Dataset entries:
=====

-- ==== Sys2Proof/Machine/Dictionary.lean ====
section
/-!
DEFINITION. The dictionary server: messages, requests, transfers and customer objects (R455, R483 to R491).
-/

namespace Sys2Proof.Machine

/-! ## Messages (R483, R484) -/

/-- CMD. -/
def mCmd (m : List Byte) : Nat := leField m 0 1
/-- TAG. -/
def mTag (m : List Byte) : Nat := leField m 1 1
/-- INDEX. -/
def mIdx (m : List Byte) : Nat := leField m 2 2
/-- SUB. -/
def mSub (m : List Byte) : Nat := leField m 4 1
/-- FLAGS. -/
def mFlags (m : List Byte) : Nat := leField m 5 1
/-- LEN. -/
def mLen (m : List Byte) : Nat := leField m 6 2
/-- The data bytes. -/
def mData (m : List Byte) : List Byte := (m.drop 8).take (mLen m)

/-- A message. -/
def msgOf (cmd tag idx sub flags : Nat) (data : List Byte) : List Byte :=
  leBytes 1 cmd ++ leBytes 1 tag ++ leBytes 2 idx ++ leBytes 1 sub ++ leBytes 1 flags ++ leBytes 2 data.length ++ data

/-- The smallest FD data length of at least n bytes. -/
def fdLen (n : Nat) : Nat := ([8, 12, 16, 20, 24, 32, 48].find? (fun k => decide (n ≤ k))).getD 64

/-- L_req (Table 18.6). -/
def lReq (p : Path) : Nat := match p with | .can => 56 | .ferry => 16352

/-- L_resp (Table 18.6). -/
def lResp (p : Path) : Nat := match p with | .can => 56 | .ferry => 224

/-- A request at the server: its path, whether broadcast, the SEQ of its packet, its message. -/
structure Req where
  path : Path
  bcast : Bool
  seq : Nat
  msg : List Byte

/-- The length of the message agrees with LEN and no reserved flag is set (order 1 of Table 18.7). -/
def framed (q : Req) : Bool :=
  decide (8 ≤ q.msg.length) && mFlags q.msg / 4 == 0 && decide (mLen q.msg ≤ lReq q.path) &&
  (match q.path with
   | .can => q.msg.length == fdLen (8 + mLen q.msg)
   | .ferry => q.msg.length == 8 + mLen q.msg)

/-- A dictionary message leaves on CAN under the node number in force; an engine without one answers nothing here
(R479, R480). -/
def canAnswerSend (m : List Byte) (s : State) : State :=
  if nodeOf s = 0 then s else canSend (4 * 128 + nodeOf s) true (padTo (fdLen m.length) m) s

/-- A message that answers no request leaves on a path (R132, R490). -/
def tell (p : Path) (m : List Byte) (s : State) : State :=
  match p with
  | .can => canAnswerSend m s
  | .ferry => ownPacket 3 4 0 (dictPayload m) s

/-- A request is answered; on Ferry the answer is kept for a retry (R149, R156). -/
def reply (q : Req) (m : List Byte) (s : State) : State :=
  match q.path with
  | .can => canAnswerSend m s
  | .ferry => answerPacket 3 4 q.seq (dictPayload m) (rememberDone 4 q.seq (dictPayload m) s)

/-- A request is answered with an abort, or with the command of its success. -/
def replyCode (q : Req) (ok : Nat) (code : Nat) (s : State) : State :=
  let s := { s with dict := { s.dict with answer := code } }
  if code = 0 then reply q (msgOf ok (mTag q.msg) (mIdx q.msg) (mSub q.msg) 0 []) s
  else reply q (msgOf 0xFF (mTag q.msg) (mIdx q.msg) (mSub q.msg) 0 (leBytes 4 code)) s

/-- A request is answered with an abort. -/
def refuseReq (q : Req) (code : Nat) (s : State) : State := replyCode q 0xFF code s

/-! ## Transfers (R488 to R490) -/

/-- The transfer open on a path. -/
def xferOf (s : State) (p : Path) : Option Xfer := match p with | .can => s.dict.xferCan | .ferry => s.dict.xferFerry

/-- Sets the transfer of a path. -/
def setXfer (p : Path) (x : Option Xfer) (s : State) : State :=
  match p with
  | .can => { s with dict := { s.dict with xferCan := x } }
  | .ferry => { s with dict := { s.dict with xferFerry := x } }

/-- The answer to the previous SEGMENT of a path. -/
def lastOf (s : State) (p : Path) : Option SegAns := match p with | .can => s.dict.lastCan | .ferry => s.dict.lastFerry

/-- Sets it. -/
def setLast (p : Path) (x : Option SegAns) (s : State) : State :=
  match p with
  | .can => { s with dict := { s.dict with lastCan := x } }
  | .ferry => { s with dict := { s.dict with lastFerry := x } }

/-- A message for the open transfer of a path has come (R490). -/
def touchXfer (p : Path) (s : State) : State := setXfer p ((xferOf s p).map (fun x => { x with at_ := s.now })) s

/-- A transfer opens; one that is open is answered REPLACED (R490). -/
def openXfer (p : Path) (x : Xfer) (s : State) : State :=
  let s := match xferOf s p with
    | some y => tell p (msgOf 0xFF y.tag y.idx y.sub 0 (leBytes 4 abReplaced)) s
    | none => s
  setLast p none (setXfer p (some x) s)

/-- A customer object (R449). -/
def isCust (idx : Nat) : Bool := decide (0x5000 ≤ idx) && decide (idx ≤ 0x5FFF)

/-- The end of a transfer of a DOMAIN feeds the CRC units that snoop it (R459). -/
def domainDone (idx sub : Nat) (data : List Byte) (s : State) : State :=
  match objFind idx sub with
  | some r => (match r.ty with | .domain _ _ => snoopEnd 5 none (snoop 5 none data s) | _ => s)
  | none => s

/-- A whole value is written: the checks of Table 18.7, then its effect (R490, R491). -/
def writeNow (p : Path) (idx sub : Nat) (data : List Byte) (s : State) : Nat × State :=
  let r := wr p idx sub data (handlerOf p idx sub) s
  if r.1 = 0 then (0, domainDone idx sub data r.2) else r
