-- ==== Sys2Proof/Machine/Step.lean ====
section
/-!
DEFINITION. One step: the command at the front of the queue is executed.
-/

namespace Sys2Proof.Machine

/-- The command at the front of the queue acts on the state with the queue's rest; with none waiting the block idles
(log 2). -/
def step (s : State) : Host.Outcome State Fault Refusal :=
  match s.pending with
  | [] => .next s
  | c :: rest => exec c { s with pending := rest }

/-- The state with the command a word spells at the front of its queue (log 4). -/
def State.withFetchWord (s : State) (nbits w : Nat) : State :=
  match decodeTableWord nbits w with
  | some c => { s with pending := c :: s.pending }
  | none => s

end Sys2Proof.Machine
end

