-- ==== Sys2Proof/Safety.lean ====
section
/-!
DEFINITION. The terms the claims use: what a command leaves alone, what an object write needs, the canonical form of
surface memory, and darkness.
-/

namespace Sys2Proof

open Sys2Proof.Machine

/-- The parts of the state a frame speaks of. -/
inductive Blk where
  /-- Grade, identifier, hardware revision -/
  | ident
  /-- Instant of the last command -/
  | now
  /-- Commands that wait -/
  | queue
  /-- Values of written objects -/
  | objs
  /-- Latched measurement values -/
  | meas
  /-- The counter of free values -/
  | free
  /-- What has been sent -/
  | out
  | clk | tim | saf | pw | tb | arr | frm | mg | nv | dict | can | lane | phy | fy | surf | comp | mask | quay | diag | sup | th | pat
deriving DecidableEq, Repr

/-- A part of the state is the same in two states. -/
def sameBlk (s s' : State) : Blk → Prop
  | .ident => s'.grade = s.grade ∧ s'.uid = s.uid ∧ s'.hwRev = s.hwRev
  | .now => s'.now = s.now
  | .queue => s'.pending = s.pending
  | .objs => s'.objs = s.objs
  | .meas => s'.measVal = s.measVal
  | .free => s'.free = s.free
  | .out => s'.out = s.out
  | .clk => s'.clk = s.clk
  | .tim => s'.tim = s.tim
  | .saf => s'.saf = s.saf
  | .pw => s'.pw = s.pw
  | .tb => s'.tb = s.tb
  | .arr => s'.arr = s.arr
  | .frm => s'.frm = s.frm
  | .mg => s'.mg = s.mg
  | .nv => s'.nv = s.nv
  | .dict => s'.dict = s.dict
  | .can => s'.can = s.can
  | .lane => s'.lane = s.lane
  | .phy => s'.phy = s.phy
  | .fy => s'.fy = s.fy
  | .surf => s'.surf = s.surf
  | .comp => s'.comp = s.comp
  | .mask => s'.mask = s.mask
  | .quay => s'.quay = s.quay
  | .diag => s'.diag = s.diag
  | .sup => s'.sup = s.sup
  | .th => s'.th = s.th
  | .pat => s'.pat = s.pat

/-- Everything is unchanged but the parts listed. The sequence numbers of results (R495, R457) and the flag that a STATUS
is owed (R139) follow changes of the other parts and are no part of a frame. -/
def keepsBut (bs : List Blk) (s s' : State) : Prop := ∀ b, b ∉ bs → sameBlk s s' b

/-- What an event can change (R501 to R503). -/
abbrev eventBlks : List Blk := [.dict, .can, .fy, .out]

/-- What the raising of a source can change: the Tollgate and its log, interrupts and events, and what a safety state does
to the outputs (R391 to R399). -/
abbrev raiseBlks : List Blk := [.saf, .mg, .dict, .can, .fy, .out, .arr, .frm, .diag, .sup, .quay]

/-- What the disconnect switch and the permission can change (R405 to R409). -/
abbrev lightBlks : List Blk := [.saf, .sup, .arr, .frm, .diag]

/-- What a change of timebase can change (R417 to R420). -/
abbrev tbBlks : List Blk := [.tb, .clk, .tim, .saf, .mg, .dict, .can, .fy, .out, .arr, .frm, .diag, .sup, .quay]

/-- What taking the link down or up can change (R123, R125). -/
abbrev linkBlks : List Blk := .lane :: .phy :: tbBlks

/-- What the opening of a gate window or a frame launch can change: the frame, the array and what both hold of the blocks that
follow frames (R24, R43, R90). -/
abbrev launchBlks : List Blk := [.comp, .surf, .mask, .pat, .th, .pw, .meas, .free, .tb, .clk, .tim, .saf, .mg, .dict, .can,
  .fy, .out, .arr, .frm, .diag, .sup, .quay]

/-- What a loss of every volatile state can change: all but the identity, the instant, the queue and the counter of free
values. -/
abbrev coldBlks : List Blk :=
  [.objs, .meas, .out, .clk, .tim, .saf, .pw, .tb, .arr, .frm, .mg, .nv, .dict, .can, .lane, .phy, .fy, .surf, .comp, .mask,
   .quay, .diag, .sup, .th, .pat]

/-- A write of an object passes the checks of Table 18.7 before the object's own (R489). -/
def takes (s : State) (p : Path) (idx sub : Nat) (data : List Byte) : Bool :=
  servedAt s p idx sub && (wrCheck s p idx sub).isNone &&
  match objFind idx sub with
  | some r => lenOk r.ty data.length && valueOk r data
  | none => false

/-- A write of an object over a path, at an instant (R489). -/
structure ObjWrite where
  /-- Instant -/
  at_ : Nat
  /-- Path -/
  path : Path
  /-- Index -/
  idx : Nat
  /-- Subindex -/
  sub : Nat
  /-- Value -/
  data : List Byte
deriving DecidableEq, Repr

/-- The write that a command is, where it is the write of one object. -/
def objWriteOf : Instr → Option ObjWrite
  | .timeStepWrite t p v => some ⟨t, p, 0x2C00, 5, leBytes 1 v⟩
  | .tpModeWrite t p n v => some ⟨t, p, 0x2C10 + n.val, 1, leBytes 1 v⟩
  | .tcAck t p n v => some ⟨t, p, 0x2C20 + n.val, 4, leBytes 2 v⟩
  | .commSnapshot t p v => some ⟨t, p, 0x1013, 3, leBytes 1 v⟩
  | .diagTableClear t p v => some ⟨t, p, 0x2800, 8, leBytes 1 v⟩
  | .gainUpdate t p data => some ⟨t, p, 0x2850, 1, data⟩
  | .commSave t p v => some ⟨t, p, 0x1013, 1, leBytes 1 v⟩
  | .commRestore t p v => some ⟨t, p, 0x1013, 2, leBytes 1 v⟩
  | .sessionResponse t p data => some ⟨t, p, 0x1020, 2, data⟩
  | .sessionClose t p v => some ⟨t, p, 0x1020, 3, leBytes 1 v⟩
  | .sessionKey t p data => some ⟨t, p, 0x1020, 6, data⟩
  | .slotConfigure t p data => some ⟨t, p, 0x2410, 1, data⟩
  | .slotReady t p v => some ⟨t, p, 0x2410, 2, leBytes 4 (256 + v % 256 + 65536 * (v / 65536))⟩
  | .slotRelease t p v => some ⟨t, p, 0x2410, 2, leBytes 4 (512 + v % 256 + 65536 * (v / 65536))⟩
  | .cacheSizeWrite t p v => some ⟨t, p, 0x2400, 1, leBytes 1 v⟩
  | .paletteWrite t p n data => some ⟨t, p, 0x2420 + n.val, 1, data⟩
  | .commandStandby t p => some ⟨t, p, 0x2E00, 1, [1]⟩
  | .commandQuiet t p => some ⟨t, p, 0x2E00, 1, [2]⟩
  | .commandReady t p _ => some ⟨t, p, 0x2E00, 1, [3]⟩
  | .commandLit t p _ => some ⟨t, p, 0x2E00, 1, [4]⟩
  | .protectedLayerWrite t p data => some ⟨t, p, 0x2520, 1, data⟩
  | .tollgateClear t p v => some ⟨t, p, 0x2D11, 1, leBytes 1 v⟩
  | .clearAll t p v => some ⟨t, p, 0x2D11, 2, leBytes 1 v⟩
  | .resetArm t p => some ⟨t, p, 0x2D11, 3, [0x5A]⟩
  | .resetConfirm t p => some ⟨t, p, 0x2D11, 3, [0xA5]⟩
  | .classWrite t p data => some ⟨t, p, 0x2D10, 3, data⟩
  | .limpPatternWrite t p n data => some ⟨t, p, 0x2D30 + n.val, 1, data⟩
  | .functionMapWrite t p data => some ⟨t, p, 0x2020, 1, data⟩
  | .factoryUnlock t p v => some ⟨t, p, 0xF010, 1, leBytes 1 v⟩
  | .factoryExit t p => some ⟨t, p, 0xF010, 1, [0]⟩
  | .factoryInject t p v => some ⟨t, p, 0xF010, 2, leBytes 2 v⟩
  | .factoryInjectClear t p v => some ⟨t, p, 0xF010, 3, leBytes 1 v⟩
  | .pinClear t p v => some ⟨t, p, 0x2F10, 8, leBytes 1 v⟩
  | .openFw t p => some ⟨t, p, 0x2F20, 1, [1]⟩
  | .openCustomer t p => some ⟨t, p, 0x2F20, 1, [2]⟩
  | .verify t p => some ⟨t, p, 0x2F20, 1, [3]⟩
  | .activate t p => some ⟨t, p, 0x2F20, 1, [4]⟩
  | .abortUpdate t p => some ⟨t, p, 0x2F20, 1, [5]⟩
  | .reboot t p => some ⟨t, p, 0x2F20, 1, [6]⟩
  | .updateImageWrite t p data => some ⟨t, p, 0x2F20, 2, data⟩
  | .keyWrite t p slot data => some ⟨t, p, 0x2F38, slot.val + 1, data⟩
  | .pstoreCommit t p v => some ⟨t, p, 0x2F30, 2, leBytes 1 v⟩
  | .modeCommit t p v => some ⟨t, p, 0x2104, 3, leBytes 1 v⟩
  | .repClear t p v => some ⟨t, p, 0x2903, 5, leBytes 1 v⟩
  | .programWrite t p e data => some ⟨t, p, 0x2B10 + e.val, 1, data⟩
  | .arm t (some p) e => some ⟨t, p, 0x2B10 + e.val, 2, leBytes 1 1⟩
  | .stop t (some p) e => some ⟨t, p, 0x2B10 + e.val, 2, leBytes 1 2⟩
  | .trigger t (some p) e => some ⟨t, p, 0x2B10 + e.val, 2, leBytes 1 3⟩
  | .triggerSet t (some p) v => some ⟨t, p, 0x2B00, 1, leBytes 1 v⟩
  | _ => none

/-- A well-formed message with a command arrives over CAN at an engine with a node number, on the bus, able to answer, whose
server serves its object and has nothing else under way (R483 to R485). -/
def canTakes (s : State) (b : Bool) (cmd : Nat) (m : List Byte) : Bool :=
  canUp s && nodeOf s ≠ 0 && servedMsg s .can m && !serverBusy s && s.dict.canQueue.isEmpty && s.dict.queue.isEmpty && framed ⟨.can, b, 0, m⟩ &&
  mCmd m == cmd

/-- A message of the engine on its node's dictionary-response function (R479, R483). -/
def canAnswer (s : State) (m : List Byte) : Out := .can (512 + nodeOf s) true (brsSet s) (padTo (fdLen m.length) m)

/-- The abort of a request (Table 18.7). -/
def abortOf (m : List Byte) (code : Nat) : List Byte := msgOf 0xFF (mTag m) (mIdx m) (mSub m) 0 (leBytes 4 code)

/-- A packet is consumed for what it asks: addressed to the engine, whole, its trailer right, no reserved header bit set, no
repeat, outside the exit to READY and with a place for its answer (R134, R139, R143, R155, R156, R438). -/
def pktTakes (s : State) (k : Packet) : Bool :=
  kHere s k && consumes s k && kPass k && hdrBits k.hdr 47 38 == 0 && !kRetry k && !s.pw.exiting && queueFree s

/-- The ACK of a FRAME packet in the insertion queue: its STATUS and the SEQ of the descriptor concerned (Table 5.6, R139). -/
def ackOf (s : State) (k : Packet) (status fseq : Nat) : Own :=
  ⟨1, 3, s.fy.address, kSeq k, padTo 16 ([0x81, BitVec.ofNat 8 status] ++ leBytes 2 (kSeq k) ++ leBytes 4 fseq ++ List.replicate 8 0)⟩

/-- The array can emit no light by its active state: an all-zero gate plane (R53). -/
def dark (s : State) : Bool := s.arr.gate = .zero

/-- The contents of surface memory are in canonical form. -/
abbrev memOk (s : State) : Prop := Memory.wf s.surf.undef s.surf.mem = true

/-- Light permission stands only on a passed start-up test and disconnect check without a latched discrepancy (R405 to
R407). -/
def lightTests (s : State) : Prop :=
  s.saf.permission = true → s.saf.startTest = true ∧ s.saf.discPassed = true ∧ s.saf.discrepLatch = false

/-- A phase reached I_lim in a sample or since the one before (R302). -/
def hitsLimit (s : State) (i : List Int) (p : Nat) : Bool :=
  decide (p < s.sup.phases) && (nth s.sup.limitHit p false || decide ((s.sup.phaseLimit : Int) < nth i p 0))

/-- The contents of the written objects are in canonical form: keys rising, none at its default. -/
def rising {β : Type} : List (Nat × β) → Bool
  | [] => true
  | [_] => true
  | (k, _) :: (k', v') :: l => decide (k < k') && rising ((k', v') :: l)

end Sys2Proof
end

=====

The required answer is the run of lines above, starting at the line with "if r.1 = 0 then" and ending at the line with "def State.withFetchWord (s", reproduced exactly with both ends.

  if r.1 = 0 then (0, domainDone idx sub data r.2) else r
-- ==== Sys2Proof/Machine/Step.lean ====
section
/-!
DEFINITION. One step: the command at the front of the queue is executed.
-/

namespace Sys2Proof.Machine

/-- The command at the front of the queue acts on the state with the queue's rest; with none waiting the block idles
(log 2). -/
def step (s : State) : Host.Outcome State Fault Refusal :=
  match s.pending with
  | [] => .next s
  | c :: rest => exec c { s with pending := rest }

/-- The state with the command a word spells at the front of its queue (log 4). -/
def State.withFetchWord (s : State) (nbits w : Nat) : State :=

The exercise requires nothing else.